CRISPR-LAMP test advances Leishmania detection

Tegumentary leishmaniasis is a parasitic disease found across the Americas that causes skin and mucosal lesions and can lead to disfigurement and stigma. Early and accurate diagnosis matters for treatment and control, but the most sensitive tests today—PCR-based molecular diagnostics—need specialized laboratories and trained staff that are often absent in rural, low-resource areas. To address that gap, Vanessa Adaui and colleagues set out to adapt a cutting-edge molecular approach so it could be more practical outside advanced labs. They combined the highly specific CRISPR-Cas12a system, previously used with PCR preamplification, with loop-mediated isothermal amplification (LAMP), a simpler method that amplifies DNA at a single temperature. The team focused on two commonly used multi-copy genetic targets: 18S rDNA for broad, pan-Leishmania detection and kinetoplast DNA (kDNA) minicircles for detecting the Leishmania ( Viannia ) subgenus. Their goal was to create assays that produce clear readouts by fluorescence or on lateral flow strips and that could be simplified further for use near the point of care in endemic regions.

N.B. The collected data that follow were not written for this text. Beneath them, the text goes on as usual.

/-! ### Checks -/

/-- Reserved bits of the address operands (01 R480): memory, tile and sync addresses. -/
def addrsOk (c : Rec) : Bool :=
  let p := c.pkt
  let sync := fun (a : W64) => decide (fld a 47 29 = 0)
  match c.opcode.toNat with
  | 0x23 | 0x32 | 0x33 | 0x34 | 0x35 | 0x36 | 0x37 | 0xA1 | 0xA2 | 0xF0 => memRsvOk p.p0
  | 0x30 | 0x31 => (cFlag c 0 || memRsvOk p.p0) && (cFlag c 1 || memRsvOk p.p1)
  | 0x40 => (cFlag c 1 || (memRsvOk p.p1 && memRsvOk p.p2)) && memRsvOk p.p4
  | 0x41 | 0x42 | 0x45 => tileRsvOk p.p0
  | 0x43 => tileRsvOk p.p0 && tileRsvOk p.p1 && tileRsvOk p.p2
  | 0x44 => cFlag c 0 || cFlag c 1 || memRsvOk p.p0
  | 0x51 | 0x52 | 0x53 | 0x54 => sync p.p0
  | 0x90 => decide (cLen c < 2) || memRsvOk p.p1
  | 0x91 => decide (cLen c < 4) || memRsvOk p.p2
  | 0x96 => cFlag c 0 || memRsvOk p.p0
  | _ => true

/-- Every parameter word keeps to its layout: the words of a list of masks first, and zero after them (R73). -/
def paramsOk : List W64 → List W64 → Bool
  | _, [] => true
  | [], p :: t => decide (p = 0) && paramsOk [] t
  | u :: us, p :: t => decide (p &&& ~~~u = 0) && paramsOk us t

/-- Step 2 of R76: bits only. -/
def bitsOk (c : Rec) (r : OpRow) : Bool :=
  decide (c.pkt.env = 0) && decide (fld c.pkt.w0 63 36 = 0) && decide (fld c.pkt.w0 11 10 = 0) &&
  decide (fld c.pkt.w1 47 21 = 0) && decide (cFlags c &&& (15 - r.flags.toNat) = 0) && decide (cLen c = r.len) &&
  paramsOk (r.used.take r.len) (params c) && addrsOk c

/-- Step 3 of R76: authority. -/
def authority (m : Mach) (c : Rec) (r : OpRow) : Option Nat :=
  let e := ctxOf m (cCtx c)
  if isWorker c then
    (match r.issuer with
     | .all => none
     | .worker => if cCtxv c && e.opened && e.gen = cGen c && !e.perm.getLsbD 6 then some csDenied else none
     | _ => some csDenied)
  else if m.pilot.master = c.master then none
  else match r.issuer with
    | .all => none
    | .any => if c.opcode = 0x90 && cFlag c 0 then some csNotPilot else none
    | _ => some csNotPilot

/-- Column of Table CMD-9 that judges legality (R96, R97). -/
def stateCol (m : Mach) : Option Nat :=
  match effState m with
  | .selftest => some 0
  | .ready => some 1
  | .service => some 2
  | .degraded => some 2
  | .quiesced => some 3
  | .fenced => some 4
  | _ => none

/-- Commands that DEBUG refuses in addition (R97). -/
def debugBars (c : Rec) : Bool :=
  decide (c.opcode ∈ ([0x07, 0xA8, 0xF1, 0x80, 0x81, 0x84] : List (BitVec 8))) || (c.opcode = 0x98 && bit c.pkt.p0 0) ||
  (c.opcode = 0x10 && bit c.pkt.p0 21)

/-- Step 4 of R76: legal in the present state. DEGRADED with FATAL set is left by SLICE_FENCE mode 0 alone (R95). -/
def legalNow (m : Mach) (c : Rec) (r : OpRow) : Bool :=
  if m.life.st = .degraded && m.err.fatal && ((c.opcode = 0x98 && bit c.pkt.p0 0) || c.opcode = 0xA8) then false
  else if m.life.st = .debug then c.opcode = 0xA9 || (!debugBars c && (stateCol m).any fun k => r.legal.getLsbD k)
  else (stateCol m).any fun k => r.legal.getLsbD k

/-- Step 5 of R76: the level has the opcode and what it names (00 R4; 03 R99; 07 Table RED-6; 08 R247). -/
def levelHas (fx : Fixed) (c : Rec) : Bool :=
  match c.opcode.toNat with
  | 0x07 => decide (fld c.pkt.p0 7 0 ≤ 3)
  | 0x36 | 0x37 => decide (3 ≤ levelNum fx)
  | 0x40 => decide (rLevel (fld c.pkt.p0 43 40) ≤ levelNum fx)
  | 0x43 => decide (3 ≤ levelNum fx) || !towAbroad fx c
  | _ => true

/-- The first of an opcode's own checks: the context it names (R74; 15 R400; 16 R429, R432). -/
def ctxStop (m : Mach) (c : Rec) (r : OpRow) : Option Nat :=
  let e := ctxOf m (cCtx c)
  let op := c.opcode
  if !r.names then (if cCtxv c || cCtx c ≠ 0 || cGen c ≠ 0 then some csBadParam else none)
  else if !cCtxv c then some csBadParam
  else if op = 0x10 then none
  else if !e.opened || (e.gen ≠ cGen c && !(e.lost && (op = 0x14 || op = 0x15))) then some csGone
  else if e.purged && !(op = 0x14 || op = 0x15 || op = 0x86 || (op = 0x16 && cFlag c 0)) then some csGone
  else if e.frozen && !(op = 0x14 || op = 0x16) then some csBusy
  else none

/-- What stops a command before its opcode's own checks, with its result words (R76, R98); its row when nothing does. -/
def startStop (fx : Fixed) (m : Mach) (c : Rec) : Option (Nat × List W64) :=
  match opRow c with
  | none => some (csBadOpcode, [])
  | some r =>
    if !bitsOk c r then some (csBadParam, [])
    else match authority m c r with
      | some s => some (s, [])
      | none =>
        if !legalNow m c r then some (csBadState, [stateWord fx m])
        else if !levelHas fx c then some (csLevel, [])
        else (ctxStop m c r).map fun s => (s, [])

/-! ### What a command waits for as it starts -/

/-- A command that the first of its opcode's own checks refuses with MISHOMED: nothing is asked for on its account (01 R480). -/
def foreign (fx : Fixed) (m : Mach) (c : Rec) : Bool :=
  let p := c.pkt
  match c.opcode.toNat with
  | 0x40 => !m.regs.lv || (cFlag c 1 && (!berthHome fx m p.p1 || (p.p2 ≠ 0 && !berthHome fx m p.p2)))
  | 0x41 | 0x42 | 0x43 | 0x45 => !berthHome fx m p.p0
  | 0x50 => !m.regs.lv
  | 0x51 | 0x52 | 0x53 | 0x54 => !syncHome fx m p.p0
  | 0x96 => cFlag c 0 && !berthHome fx m p.p0
  | _ => false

The researchers optimized LAMP-coupled CRISPR-Cas12a assays and tested them with both fluorescence-based and lateral flow readouts. In analytical tests using Leishmania braziliensis M2904 genomic DNA, the assays detected as little as 0.2 genome equivalents per reaction. The kDNA-targeting assay reliably detected all tested species of the Leishmania ( Viannia ) subgenus, while the 18S rDNA assay showed pan- Leishmania detection capability. Importantly, there was no cross-reactivity with DNA from other protozoan pathogens Trypanosoma cruzi and Plasmodium falciparum, the bacterial pathogen Mycobacterium tuberculosis, or with human DNA. The team then applied the assays to 90 clinical skin lesion samples from the Cusco region of Peru and compared results to kDNA real-time PCR. With a fluorescence readout, the LAMP-CRISPR assays achieved a sensitivity of 90.9% for kDNA and 72.7% for 18S rDNA, both with 100% specificity. Lateral flow strip results matched fluorescence detection in 18 tested samples, with a single discrepancy in the 18S assay linked to low parasite load.

These findings suggest the LAMP-CRISPR-Cas12a approach could become a new generation of molecular tools for leishmaniasis diagnosis and surveillance. Because LAMP operates at a constant temperature and lateral flow strips provide simple visual readouts, the assays are amenable to further simplification and optimization for low-resource settings where conventional PCR is impractical. The use of multi-copy targets like 18S rDNA and kDNA minicircles supports sensitive detection across species important to human disease, and the lack of cross-reactivity with other pathogens and human DNA indicates strong specificity. While the work reported here was performed under laboratory conditions, the combination of sensitivity, specificity, and adaptable readouts positions these tests to support earlier diagnosis, better patient management, and improved surveillance efforts in endemic areas. The authors note the potential for these tools to contribute to One Health strategies for disease control, linking human, animal, and environmental health considerations.